Jordanians were voting Tuesday in municipal elections with the impact of a massive influx of war refugees from neighbouring Syria on a struggling economy stoking voter resentment and apathy.
The Muslim Brotherhood, the main opposition party, is boycotting the polls, charging that, despite repeated promises since the Arab Spring of 2011, there is no real readiness for change.
With few candidates of the leftist or nationalist opposition standing, tribal figures, who are the traditional bedrock of the monarchy, are set to sweep the elections.
"Jordan held parliamentary elections in January and today people are voting in municipal elections. It is an achievement for democracy and reform in this turbulent region," Prime Minister Abdullah Nsur told reporters after he voted in his northwestern hometown of Salt.
Municipal Affairs Minister Walid Masri told a news conference that the electoral process "is going smoothly. There are no obstacles or problems to report."
"The turnout is good and we hope Jordanians will vote, boosting democracy and helping municipalities provide services to people," he said.
Masri added that more than 4,000 local and international observers were monitoring the process.
The election has been overshadowed by anger among Jordanians over the impact of more than 500,000 Syrian refugees on their lives and country, with its population of just 6.8 million.
Officials say the influx has placed a huge burden on already overstretched water and power supplies as well as housing and education.
Also, the government has announced a raft of austerity measures as it battles to reduce a $2 billion deficit this year and rein in a foreign debt that now exceeds $23 billion (17 billion euros).
Last month, it doubled taxes on cellphones and mobile telephone contracts, and it also plans to raise the price of electricity by 15 percent.
"We are suffering from the large number of Syrian refugees. We have additional water and electricity problems as well as obstacles in finding jobs," said Odai Khendi, before voting in the northern city of Ramtah, home to a large community of Syrian refugees.
"I am voting today to help improve our situation. Our demands for help are not political."
Khitam Rodan, from the city of Mafraq, which is hosting tens of thousands of Syrian refugees in the north, agreed.
"Our situation is disastrous. We need a solution," she said.
The desert Zaatari refugee camp, home to more than 150,000 Syrians, is located 10 kilometres (six miles) east of Mafraq.
In the mainly Christian city of Fuheis, west of Amman, supporters of candidates offered Arabic coffee to voters amid normal traffic and a low-key security presence.
"I know that the country is going through difficult times, but I want to vote and choose the right person to help the city," Widad Issa, 85, told AFP after her grandson helped her vote in Fuheis.

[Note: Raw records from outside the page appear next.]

/-! ### `State.consumeProof` -/

@[simp] theorem State.consumeProof_cfg (s : State) :
    (s.consumeProof).cfg = s.cfg := rfl
@[simp] theorem State.consumeProof_key (s : State) :
    (s.consumeProof).key = s.key := rfl
@[simp] theorem State.consumeProof_keyv (s : State) :
    (s.consumeProof).keyv = s.keyv := rfl
@[simp] theorem State.consumeProof_argEdge (s : State) :
    (s.consumeProof).argEdge = s.argEdge := rfl
@[simp] theorem State.consumeProof_node (s : State) :
    (s.consumeProof).node = s.node := rfl
@[simp] theorem State.consumeProof_nodeValid (s : State) :
    (s.consumeProof).nodeValid = s.nodeValid := rfl
@[simp] theorem State.consumeProof_proof (s : State) :
    (s.consumeProof).proof = [] := rfl
@[simp] theorem State.consumeProof_proofv (s : State) :
    (s.consumeProof).proofv = [] := rfl
@[simp] theorem State.consumeProof_hdr (s : State) :
    (s.consumeProof).hdr = s.hdr := rfl
@[simp] theorem State.consumeProof_hdrCount (s : State) :
    (s.consumeProof).hdrCount = s.hdrCount := rfl
@[simp] theorem State.consumeProof_hdrOvf (s : State) :
    (s.consumeProof).hdrOvf = s.hdrOvf := rfl
@[simp] theorem State.consumeProof_hdrLen (s : State) :
    (s.consumeProof).hdrLen = s.hdrLen := rfl
@[simp] theorem State.consumeProof_legacy (s : State) :
    (s.consumeProof).legacy = s.legacy := rfl
@[simp] theorem State.consumeProof_done (s : State) :
    (s.consumeProof).done = s.done := rfl
@[simp] theorem State.consumeProof_verdictValid (s : State) :
    (s.consumeProof).verdictValid = s.verdictValid := rfl
@[simp] theorem State.consumeProof_verdictCode (s : State) :
    (s.consumeProof).verdictCode = s.verdictCode := rfl
@[simp] theorem State.consumeProof_errCmd (s : State) :
    (s.consumeProof).errCmd = s.errCmd := rfl
@[simp] theorem State.consumeProof_errBusy (s : State) :
    (s.consumeProof).errBusy = s.errBusy := rfl
@[simp] theorem State.consumeProof_errOperand (s : State) :
    (s.consumeProof).errOperand = s.errOperand := rfl
@[simp] theorem State.consumeProof_errHdr (s : State) :
    (s.consumeProof).errHdr = s.errHdr := rfl
@[simp] theorem State.consumeProof_errAddr (s : State) :
    (s.consumeProof).errAddr = s.errAddr := rfl
@[simp] theorem State.consumeProof_phase (s : State) :
    (s.consumeProof).phase = s.phase := rfl
@[simp] theorem State.consumeProof_opc (s : State) :
    (s.consumeProof).opc = s.opc := rfl
@[simp] theorem State.consumeProof_opside (s : State) :
    (s.consumeProof).opside = s.opside := rfl
@[simp] theorem State.consumeProof_n (s : State) :
    (s.consumeProof).n = s.n := rfl
@[simp] theorem State.consumeProof_i (s : State) :
    (s.consumeProof).i = s.i := rfl
@[simp] theorem State.consumeProof_steps (s : State) :
    (s.consumeProof).steps = s.steps := rfl
@[simp] theorem State.consumeProof_xor0 (s : State) :
    (s.consumeProof).xor0 = s.xor0 := rfl
@[simp] theorem State.consumeProof_xor1 (s : State) :
    (s.consumeProof).xor1 = s.xor1 := rfl
@[simp] theorem State.consumeProof_prev (s : State) :
    (s.consumeProof).prev = s.prev := rfl
@[simp] theorem State.consumeProof_uvs (s : State) :
    (s.consumeProof).uvs = s.uvs := rfl
@[simp] theorem State.consumeProof_keyBefore (s : State) :
    (s.consumeProof).keyBefore = s.keyBefore := rfl
@[simp] theorem State.consumeProof_keyvBefore (s : State) :
    (s.consumeProof).keyvBefore = s.keyvBefore := rfl
@[simp] theorem State.consumeProof_program (s : State) :
    (s.consumeProof).program = s.program := rfl
@[simp] theorem State.consumeProof_reads (s : State) :
    (s.consumeProof).reads = s.reads := rfl
@[simp] theorem State.consumeProof_lead (s : State) :
    (s.consumeProof).lead = s.lead := rfl
@[simp] theorem State.consumeProof_resetAfter (s : State) :
    (s.consumeProof).resetAfter = s.resetAfter := rfl
@[simp] theorem State.consumeProof_tick (s : State) :
    (s.consumeProof).tick = s.tick := rfl

/-! ### `State.consumeHeader` -/

@[simp] theorem State.consumeHeader_cfg (s : State) :
    (s.consumeHeader).cfg = s.cfg := rfl
@[simp] theorem State.consumeHeader_key (s : State) :
    (s.consumeHeader).key = s.key := rfl
@[simp] theorem State.consumeHeader_keyv (s : State) :
    (s.consumeHeader).keyv = s.keyv := rfl
@[simp] theorem State.consumeHeader_argEdge (s : State) :
    (s.consumeHeader).argEdge = s.argEdge := rfl
@[simp] theorem State.consumeHeader_node (s : State) :
    (s.consumeHeader).node = s.node := rfl
@[simp] theorem State.consumeHeader_nodeValid (s : State) :
    (s.consumeHeader).nodeValid = s.nodeValid := rfl
@[simp] theorem State.consumeHeader_proof (s : State) :
    (s.consumeHeader).proof = s.proof := rfl
@[simp] theorem State.consumeHeader_proofv (s : State) :
    (s.consumeHeader).proofv = s.proofv := rfl
@[simp] theorem State.consumeHeader_hdr (s : State) :
    (s.consumeHeader).hdr = s.hdr := rfl
@[simp] theorem State.consumeHeader_hdrCount (s : State) :
    (s.consumeHeader).hdrCount = 0 := rfl
@[simp] theorem State.consumeHeader_hdrOvf (s : State) :
    (s.consumeHeader).hdrOvf = false := rfl
@[simp] theorem State.consumeHeader_hdrLen (s : State) :
    (s.consumeHeader).hdrLen = 0 := rfl
@[simp] theorem State.consumeHeader_legacy (s : State) :
    (s.consumeHeader).legacy = s.legacy := rfl
@[simp] theorem State.consumeHeader_done (s : State) :
    (s.consumeHeader).done = s.done := rfl
@[simp] theorem State.consumeHeader_verdictValid (s : State) :
    (s.consumeHeader).verdictValid = s.verdictValid := rfl
@[simp] theorem State.consumeHeader_verdictCode (s : State) :
    (s.consumeHeader).verdictCode = s.verdictCode := rfl
@[simp] theorem State.consumeHeader_errCmd (s : State) :
    (s.consumeHeader).errCmd = s.errCmd := rfl
@[simp] theorem State.consumeHeader_errBusy (s : State) :
    (s.consumeHeader).errBusy = s.errBusy := rfl
@[simp] theorem State.consumeHeader_errOperand (s : State) :
    (s.consumeHeader).errOperand = s.errOperand := rfl
@[simp] theorem State.consumeHeader_errHdr (s : State) :
    (s.consumeHeader).errHdr = s.errHdr := rfl
@[simp] theorem State.consumeHeader_errAddr (s : State) :
    (s.consumeHeader).errAddr = s.errAddr := rfl
@[simp] theorem State.consumeHeader_phase (s : State) :
    (s.consumeHeader).phase = s.phase := rfl
@[simp] theorem State.consumeHeader_opc (s : State) :
    (s.consumeHeader).opc = s.opc := rfl
@[simp] theorem State.consumeHeader_opside (s : State) :
    (s.consumeHeader).opside = s.opside := rfl
@[simp] theorem State.consumeHeader_n (s : State) :
    (s.consumeHeader).n = s.n := rfl
@[simp] theorem State.consumeHeader_i (s : State) :
    (s.consumeHeader).i = s.i := rfl
@[simp] theorem State.consumeHeader_steps (s : State) :
    (s.consumeHeader).steps = s.steps := rfl
@[simp] theorem State.consumeHeader_xor0 (s : State) :
    (s.consumeHeader).xor0 = s.xor0 := rfl
@[simp] theorem State.consumeHeader_xor1 (s : State) :
    (s.consumeHeader).xor1 = s.xor1 := rfl
@[simp] theorem State.consumeHeader_prev (s : State) :
    (s.consumeHeader).prev = s.prev := rfl
@[simp] theorem State.consumeHeader_uvs (s : State) :
    (s.consumeHeader).uvs = s.uvs := rfl
@[simp] theorem State.consumeHeader_keyBefore (s : State) :
    (s.consumeHeader).keyBefore = s.keyBefore := rfl
@[simp] theorem State.consumeHeader_keyvBefore (s : State) :
    (s.consumeHeader).keyvBefore = s.keyvBefore := rfl
@[simp] theorem State.consumeHeader_program (s : State) :
    (s.consumeHeader).program = s.program := rfl
@[simp] theorem State.consumeHeader_reads (s : State) :
    (s.consumeHeader).reads = s.reads := rfl
@[simp] theorem State.consumeHeader_lead (s : State) :
    (s.consumeHeader).lead = s.lead := rfl
@[simp] theorem State.consumeHeader_resetAfter (s : State) :
    (s.consumeHeader).resetAfter = s.resetAfter := rfl
@[simp] theorem State.consumeHeader_tick (s : State) :
    (s.consumeHeader).tick = s.tick := rfl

Some 3.7 million Jordanians are registered to vote in the elections, in which they will pick 100 mayors and 970 municipal councillors from about 3,000 candidates in 94 municipalities.
The electoral law reserves 297 municipal council seats for women.
Around 50,000 policemen were deployed across the kingdom on election day "to prevent any violations and ensure a smooth process", according to police chief Talal Kofahi.
Analysts say public anger at the difficulties facing Jordan is likely to lead to a low turnout and might spark post-election disturbances.
After four hours of voting, officials said the participation rate was four percent. Polling stations will be open for 10 hours until 5:00 pm (14000 GMT)
The government has announced that about 1.25 million members of the armed forces, security services, people living abroad, and more than 40,000 election employees will not take part.